Cyclical Learning Rates

The idea of Super-convergence is based on the previous research of the author: Cyclical learning rates for training neural networks.

Problem Statement

  • It is known that the learning rate is the most important hyper-parameter to tune for training deep neural networks.
    • It is well known that too small a learning rate will make a training algorithm converge slowly while too large a learning rate will make the training algorithm diverge.
  • Hence, one must experiment with a variety of learning rates and schedules, which can be troublesome work.

Research Objective

  • To eliminates the need to experimentally find the best values and schedule for the global learning rates.

Proposed Solution

  • Cyclical learning rates: instead of monotonically decreasing the learning rate, this method lets the learning rate cyclically vary between reasonable boundary values.

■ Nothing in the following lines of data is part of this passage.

/-- R567: the die whose VIN_CORE rail feeds a domain: 0 west, 1 east. Domains 38 to 40 count as west (DEDUCED, assumption log 83). -/
def domDie (d : Nat) : Nat := if d < 36 then (if domSlice d < 6 then 0 else 1) else if d = 37 then 1 else 0

/-- R601: V_T + g of a slice. -/
def stressPoint (s : State) (sl : Nat) : Nat :=
  let g := min 15 (calGuard s sl 2)
  min (max (demandOf s sl) 126) (158 - g) + g

/-- R568, R569, R572, R575, R657: set point of a domain. The raise of R575 lifts the set point with the floor (DEDUCED, assumption log 84). -/
def spOf (s : State) (d : Nat) : Nat :=
  let f := floorOf s d
  let sp := min 170 (max f (min (demandOf s d) (ceilOf s d) + dipRaise s d))
  let sp := if (domSensors d).any s.pwr.therm.contains then min 170 f else sp
  let sp := if d < 24 && s.acts.any (fun a => a.kind == 1 && a.slice == domSlice d && a.out) then stressPoint s (domSlice d) else sp
  if s.pwr.lost.contains (domDie d) then min sp (s.pwr.vin.getD (domDie d) 0 - 12) else sp

/-- R567, R573: puts a domain's set point, which moves by 5 mV in a microsecond. -/
def dvSet (s : State) (d sp : Nat) : State :=
  let a := aPWR_DOM d
  let old := fld s a 7 0
  let s := setFld (setFld s a 7 0 sp) a 31 24 (floorOf s d)
  let s := setFld s a 18 18 (if d < 36 && calGuard s (domSlice d) 0 != 0 then 1 else 0)
  if old = sp then s
  else { s with pwr := { s.pwr with moves := mapIns s.pwr.moves d (old, s.tense.toNat + 1000 * (if old ≤ sp then sp - old else old - sp)) } }

/-- R567: each VIN_CORE rail goes to 60 mV above the highest set point that it feeds, where its regulator is reached. -/
def vinFollow (s : State) : State :=
  let top (die : Nat) : Nat := (List.range 41).foldl (fun a d => if domOn s d && domDie d == die then max a (fld s (aPWR_DOM d) 7 0) else a) 0
  let v (die : Nat) : Nat := if s.pwr.lost.contains die then s.pwr.vin.getD die 0 else top die + 12
  { s with pwr := { s.pwr with vin := [v 0, v 1] } }

/-! ### Domains (R566, R622) -/

/-- What a slice's compute domain holds is gone: its registers return to reset values, but for the units' trim and service state,
which the always-on domain holds, and VRB_PERF, which clears only at cold reset (R645) (DEDUCED, assumption log 77). -/
def computeClear (s : State) (sl : Nat) : State :=
  let keep := (List.range 18).filterMap fun u => (unitStatus sl u).map fun a => (a, fld s a 15 12, fld s a 9 9)
  let inside (o : Nat) : Bool := decide (aSlice sl + 0x1000 ≤ o) && decide (o < aSlice sl + 0x3000) &&
    !(decide (o < aSlice sl + 0x1800) && decide (0x40 ≤ o % 0x100) && decide (o % 0x100 < 0x80))
  let s := { s with
    regs := s.regs.filter fun r => !inside r.1
    verbs := s.verbs.filter fun v => v.1 / 8 != sl
    particles := s.particles.filter fun p => p.1 / 4 != sl
    infUnits := s.infUnits.filter fun u => u.1 / 2 != sl
    parsers := s.parsers.filter fun u => u.1 != sl
    lexers := s.lexers.filter fun u => u.1 != sl }
  keep.foldl (fun s k => setFld (setFld s k.1 15 12 k.2.1) k.1 9 9 k.2.2) s

/-- A domain is switched on at its set point. -/
def domPower (s : State) (d : Nat) : State := dvSet (setBitOf s (aPWR_DOM d) 16) d (spOf s d)

/-- The ports of a domain. -/
def domPorts (d : Nat) : List Nat := match d with | 36 => List.range 6 | 37 => (List.range 6).map (· + 6) | 38 => [12, 13] | _ => []

/-- Ports lose their power: registers, buffers and requests are gone. -/
def portsOff (s : State) (ps : List Nat) : State :=
  let inside (o : Nat) : Bool := ps.any fun p => decide (aPort p ≤ o) && decide (o < aPort p + 0x10000)
  { s with
    regs := s.regs.filter fun r => !inside r.1
    strobes := s.strobes.filter fun x => !inside (x.1 / 64)
    ports := s.ports.filter fun p => !ps.contains p.1 }

/-- A domain is switched off: what it holds is gone. -/
def domOff (s : State) (d : Nat) : State :=
  let a := aPWR_DOM d
  let s := setFld (setFld (setFld (setFld s a 16 16 0) a 15 0 0) a 31 24 0) a 47 32 0
  let s := clrBitOf s a 18
  let s := { s with pwr := { s.pwr with seen := s.pwr.seen.filter (· != d), low := mapDel s.pwr.low d, moves := mapDel s.pwr.moves d } }
  if d < 12 then computeClear s d
  else if d < 24 then { s with spm := memZero s.spm (spmIx (d - 12) 0 0) 50331648 }
  else if d < 36 then updStk s (d - 24) fun x => { x with queues := [], run := none }
  else if d = 39 then { s with trackers := [], answers := [] }
  else if d = 40 then { s with conj := [], outSigs := [] }
  else portsOff s (domPorts d)

/-- The three domains of a slice are switched on (DEDUCED, assumption log 77). -/
def slicePower (s : State) (sl : Nat) : State := domPower (domPower (domPower s sl) (12 + sl)) (24 + sl)

/-- A stack in use is in self-refresh, or leaves it. -/
def selfRefresh (s : State) (k : Nat) (on : Bool) : State :=
  if stackOnline s k then setFld s (aHBM_STATUS k) 11 11 (if on then 1 else 0) else s
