/-- R444: forms p, w0 and the Gloss. -/
def glossForm (s : State) (id c : Nat) : State :=
  match mapFind s.descs id, (ctxOf s c).gloss with
  | some d, some g =>
    let l := preInputs s c g.pre
    let p := sha256 (tagPROG1 ++ natLe 8 l.length ++ l.flatMap inputE)
    let w0 := wdOf d.digs
    let gl := sha256 (tagGLOS0 ++ p ++ w0 ++ natLe 8 (ctxOf s c).seed ++ natLe 8 (runOf s c).step)
    let (s, g, _) := journalInputs s c { g with p := p, w0 := w0, gloss := gl, poison := g.poison || d.note == stPOISONED } l
    let s := updCtx s c fun x => { x with gloss := some g, glossOpen := true, inputs := x.inputs.filter fun i => i.step != stepPre }
    descEnd (glossWrite s c) id d.note 0 0
  | _, _ => s

/-- GLOSS_OPEN (R444) (DEDUCED, assumption log 64). -/
def execGlossOpen (d : Nat) (s : State) : Res :=
  ran s (match descRunning s d dtSTEP 2 with
    | none => s
    | some x =>
      match dCtx s x with
      | none => s
      | some c =>
        match (ctxOf s c).gloss with
        | some g =>
          if (preInputs s c g.pre).length < g.pre then s
          else digestChunks d c (fun s => glossForm s d c) (wChunks (wEnts ((auxBytes x).drop 64))) s
        | none => s)

/-! ### Snapshots (R451, R485, R486) -/

/-- R451: folds WD, and records it (DEDUCED, assumption log 65). -/
def snapFold (s : State) (c : Nat) (wd : List Byte) (poison : Bool) : State :=
  if (ctxOf s c).glossOpen then
    let st := (runOf s c).step
    glossWrite (updGloss s c fun g => { g with
      gloss := sha256 (tagSNAP1 ++ g.gloss ++ natLe 8 st ++ wd), lastWd := wd, lastWstep := st, step := st
      poison := g.poison || poison }) c
  else s

/-- R451: writes chunk digests at DLIST + 32k; none where all are written. -/
def writeDigs (s : State) (c ckey r : Nat) (digs : List (Nat × List Byte)) : State × Option Nat :=
  match areaCheck s c 48 r (32 * (digs.foldl (fun a d => max a (d.1 + 1)) 0)) ckey true with
  | some (s, st) => (s, some st)
  | none => (digs.foldl (fun s d => areaStore s c 48 (r + 32 * d.1) d.2 false) s, none)

/-- R451: the DIGEST form, once every chunk has its digest. -/
def digestForm (s : State) (id c : Nat) : State :=
  match mapFind s.descs id with
  | none => s
  | some d =>
    match writeDigs s c (dKey d) (dNat d 0x18 8) d.digs with
    | (s, some st) => descEnd s id st 0 0
    | (s, none) => descEnd (snapFold s c (wdOf d.digs) (d.note == stPOISONED)) id d.note 0 0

LR policy Figure 1: Triangular learning rate policy. The blue lines represent learning rate values changing between bounds. The input parameter stepsize is the number of iterations in half a cycle.

  • How can one estimate a good value for the cycle length?
    • The final accuracy results are actually quite robust to cycle length but experiments show that it often is good to set stepsize equal to 2 - 10 times the number of iterations in an epoch.
  • How can one estimate reasonable minimum and maximum boundary values?
    • “LR range test”: run your model for several epochs while letting the learning rate increase linearly between low and high LR values.
    • And find reasonable minimum and maximum boundary values with one training run of the network for a few epochs.

LR range test Figure 2: AlexNet LR range test; validation classification accuracy as a function of increasing learning rate. base lr = 0.006 and max lr = 0.014.

Contribution

  • Training with cyclical learning rates instead of fixed values achieves improved classification accuracy without a need to tune and often in fewer iterations.
  • This paper also dexcribes a simple way to estimate “reasonable bounds” - linearly increasing the learning rate of the network for a few epochs.

Exp1

Exp2

Super-convergence

  • In this work, super-convergence use cyclical learning rates (CLR) and the learning rate range test (LR range test).
  • The LR range test can be used to determine if super-convergence is possible for an architecture.

LR test

Figure 3: Comparison of learning rate range test results.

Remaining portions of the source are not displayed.